Mais l’inquiétude est brusquement montée en flèche ces derniers jours, avec l’irruption dans le débat de la possible suppression dans la réforme à venir des pensions de réversion. Ce dispositif, qui coûte 36 milliards d’euros par an, permet aux veufs et veuves de toucher une partie de la retraite de leur conjoint décédé. Si Jean-Paul Delevoye démine le terrain en assurant ne pas vouloir les rayer de la carte, il réfléchit bel et bien à une remise à plat des règles, au nom de la nécessaire harmonisation entre les 42 régimes actuels.

Double front

L’inquiétude est d’autant plus forte que l’ancien ministre de Jacques Chirac a, dans le même temps, ouvert un autre front sensible, celui des droits familiaux: ce sont eux qui permettent par exemple aux femmes de gagner 8 trimestres de cotisation retraite par enfant dans le privé, ou aux parents de 3 enfants et plus de bénéficier d’une majoration de la pension de base de 10 %, etc. Ces droits ont été créés initialement pour compenser le fait qu’un enfant est un coût, limitant de fait la capacité des parents d’épargner pour leur retraite future. Malgré l’habileté de Jean-Paul Delevoye et sa méthode de concertation souvent louée, ce double front a semé le doute.

Un doute alimenté par deux autres inquiétudes de taille. D’une part, les différentes professions découvrent les unes après les autres soit qu’elles cotisent moins que d’autres, ou sur une assiette réduite, ou les deux. C’est en particulier le cas des indépendants et professions libérales, dont certaines cotisent autour de 15 % (contre 28 % pour les salariés du privé) mais peuvent néanmoins s’assurer une retraite correcte, car la démographie de leur profession est dynamique. Les aligner sur le taux de cotisation des salariés dans un régime unifié serait bien évidemment insoutenable.

D’autre part, Emmanuel Macron avait affirmé qu’il n’avait pas besoin de réforme «paramétrique», car l’équilibre financier du système était assuré.

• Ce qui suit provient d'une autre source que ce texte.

/-! ## Translations returned (R282, R286, R506) -/

/-- Page and size that an address field and its S bit spell in Address Translation Services (R506): without S, 4 KiB; with
S, the lowest 0 bit from bit 12 up gives the size. -/
def atsRange (address : Nat) (sizeBit : Bool) : Nat × Nat :=
  if sizeBit then
    let k := (lowest 52 fun i => !bit address (12 + i)).getD 51
    let size := 2 ^ (13 + k)
    (address / size * size, size)
  else (address / 4096 * 4096, 4096)

/-- Entries that the running task reserves for each Stitcher (R282). -/
def Nib.reservation (b : Nib) : Nat :=
  match b.stitchers.find? fun x => !x.ended with
  | none => 0
  | some x =>
    match (b.task x.tag x.epoch).bind b.body with
    | some v => min 1024 (v.lookahead * v.streams.length)
    | none => 0

/-- The first entry that a test accepts changed. -/
def modFirst {α : Type} (ok : α → Bool) (f : α → α) : List α → List α
  | [] => []
  | a :: r => if ok a then f a :: r else a :: modFirst ok f r

/-- A cache, oldest entry first, in which each Stitcher keeps its newest `cap` reserved entries; the others pass to the shared
pool (R282). -/
def fitReserved (cap : Nat) : List Tlb → List Tlb
  | [] => []
  | e :: r =>
    let r' := fitReserved cap r
    match e.reserved with
    | some _ => (if r'.countP (fun x => x.reserved == e.reserved) < cap then e else { e with reserved := none }) :: r'
    | none => e :: r'

/-- A cache without its `n` least recently used entries of the shared pool (R282). -/
def dropShared : Nat → List Tlb → List Tlb
  | _, [] => []
  | 0, l => l
  | n + 1, e :: r => if e.reserved.isNone then dropShared n r else e :: dropShared (n + 1) r

/-- A translation enters the cache (R282): a lookahead's in its Stitcher's part of the reserved pool, whose overflow passes to
the shared pool of 1024, which drops its least recently used. -/
def Nib.cacheIn (b : Nib) (e : Tlb) : Nib :=
  let c := (b.cache.filter fun x => !(x.pasid == e.pasid && x.page == e.page && x.size == e.size)) ++ [e]
  let c := fitReserved b.reservation c
  { b with cache := dropShared (c.countP (fun x => x.reserved.isNone) - 1024) c }

/-- An engine's TRANSLATE answered from what returned (R284). -/
def State.answerXlat (s : State) (n : Nat) (e : Option Tlb) (ask : Nat × Nat × Nat × Nat × W64) : State :=
  match (s.nibs[n]?).bind fun b => b.openReq ask.1 ask.2.1 ask.2.2.1 1 ask.2.2.2.1 with
  | none => s
  | some _ =>
    match e with
    | some e => s.answerReq n ask.1 ask.2.1 ask.2.2.1 1 ask.2.2.2.1 0 0 (e.trans ask.2.2.2.2.toNat)
    | none => s.answerReq n ask.1 ask.2.1 ask.2.2.1 1 ask.2.2.2.1 1 0 0

/-! ## Invalidations (R285) -/

/-- Whether two ranges meet. -/
def rangesMeet (a n b m : Nat) : Bool := decide (a < b + m) && decide (b < a + n)

/-- Whether an invalidation covers a translation of a PASID. -/
def invCovers (pasid : Option Nat) (page size p q n : Nat) : Bool :=
  (match pasid with | some x => x == p | none => true) && rangesMeet page size q n

/-- An invalidation starts (R285): the Hub's own copies are removed, and every Nib that has asked for a translation under its
PASID since the last full one is told; requests in flight remember what it covers (R286). -/
def State.startInv (s : State) (itag : Nat) (pasid : Option Nat) (page size : Nat) : State :=
  let users := sortNats (s.xlat.users.flatMap fun e => if pasid.isNone || pasid == some e.1 then e.2 else [])
  let nibs := users.filter fun n => (s.nibs[n]?.map Nib.present).getD false
  let full : Bool := page == 0 && decide (2 ^ 64 ≤ size)
  let x := s.xlat
  let x := { x with
    invs := x.invs ++ [⟨itag, pasid, page, size, nibs⟩]
    users := if full then x.users.filter (fun e => !(pasid.isNone || pasid == some e.1)) else x.users
    cache := x.cache.filter fun e => !invCovers pasid page size e.pasid e.page e.size
    reqs := x.reqs.map fun r =>
      if (match pasid with | some p => p == r.pasid | none => true) then { r with dirty := r.dirty ++ [(page, size)] } else r }
  nibs.foldl (fun s n => s.sendNib n (.invalidate n itag pasid page size)) { s with xlat := x }

/-- INVALIDATE_REQUEST (R285, R507). -/
def execInvalidateRequest (itag pasid : Nat) (allPasids : Bool) (address : W64) (sizeBit : Bool) (s : State) :
    Host.Outcome State Fault Refusal :=
  let host := s.xlat.invs.filter fun i => decide (i.itag < 32)
  if ¬s.awake ∨ ¬s.primary ∨ 32 ≤ host.length ∨ 32 ≤ itag ∨ host.any (fun i => i.itag == itag) then skip s
  else
    let range := atsRange address.toNat sizeBit
    done s (s.startInv itag (if allPasids then none else some pasid) range.1 range.2)

/-- Uids of a Nib's issued packets under a PASID, or under every one. -/
def Nib.liveUids (b : Nib) (pasid : Option Nat) : List Nat :=
  b.cores.flatMap fun c => c.flatMap fun e => e.live.filterMap fun o =>
    if !o.packet.purl && (match pasid with | some p => o.packet.pasid == p | none => true) then some o.packet.uid else none

/-- NIB_INVALIDATION (R285): matching entries are removed; the answer follows once the packets issued before have returned
their tokens. -/
def execNibInvalidation (nib : Nat) (s : State) : Host.Outcome State Fault Refusal :=
  match s.nibFront nib with
  | some (.invalidate _ itag pasid page size, _, t) =>
    let t := t.modNib nib fun b =>
      { b with cache := b.cache.filter fun e => !invCovers pasid page size e.pasid e.page e.size
               invalidations := b.invalidations ++ [(itag, pasid, b.liveUids pasid)] }
    done s (t.answerInvalidations nib)
  | _ => skip s

/-- The answers to an invalidation at the front of the splitters' up-streams are taken. -/
def State.takeInvalidated (s : State) (itag : Nat) : State :=
  (List.range s.splitters.length).foldl (fun s sp =>
    match s.hubFront sp with
    | some (.invalidated n i, t) =>
      if i = itag then
        { t with xlat := { t.xlat with invs := t.xlat.invs.map fun v =>
          if v.itag = itag then { v with nibs := v.nibs.filter (· != n) } else v } }
      else s
    | _ => s) s

/-- INVALIDATE_COMPLETE (R285): answers are taken; with the last of them the completion leaves on the Translation Port. An
invalidation of a context's release (R154) has no completion on the port. -/
def execInvalidateComplete (itag : Nat) (s : State) : Host.Outcome State Fault Refusal :=
  match s.xlat.invs.find? fun i => i.itag == itag with
  | none => skip s
  | some _ =>
    if ¬s.awake ∨ ¬s.primary then skip s
    else
      let t := s.takeInvalidated itag
      match t.xlat.invs.find? fun i => i.itag == itag with
      | none => done s t
      | some i =>
        if i.nibs.isEmpty then
          let t := { t with xlat := { t.xlat with invs := t.xlat.invs.filter fun v => v.itag != itag } }
          done s (if itag < 32 then t.emit (.xic itag) else t)
        else if t.splitters = s.splitters then skip s else done s t

end Sys2Proof.Machine
end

Or, si le déficit des retraites, très creusé en 2010, s’est résorbé pour arriver quasiment à l’équilibre en 2017, il va rapidement repartir à la hausse et sera particulièrement important au début des années 2030, a rappelé le Conseil d’orientation des retraites (COR) dans son rapport annuel publié la semaine dernière. Et ce, en l’absence de toute crise économique, à l’image de celle de 2008, d’ici là…

Double promesse qui paraît intenable

Au final, la réforme «systémique» promise par Emmanuel Macron sera-t-elle suffisante? Le Chef de l’État s’est engagé à ce que les pensions ne baissent pas. Mais, en même temps, il a aussi promis de ne pas relever l’âge légal de départ en retraite «qui restera fixé à 62 ans». Une double promesse qui paraît intenable quand on sait que les Français disposent de la plus longue durée de retraite de tous les pays européens, partent en moyenne 5 ans plus tôt et bénéficient d’un taux de remplacement supérieur à la moyenne de l’OCDE. «On ne pourra pas rester dans l’évitement habile du vrai sujet: la nécessité d’augmenter l’âge de départ, demander aux gens de travailler plus longtemps. Ce n’est pas facile, mais tous les autres pays autour de nous l’ont fait», conclut Éric Woerth, artisan de la réforme de 2010.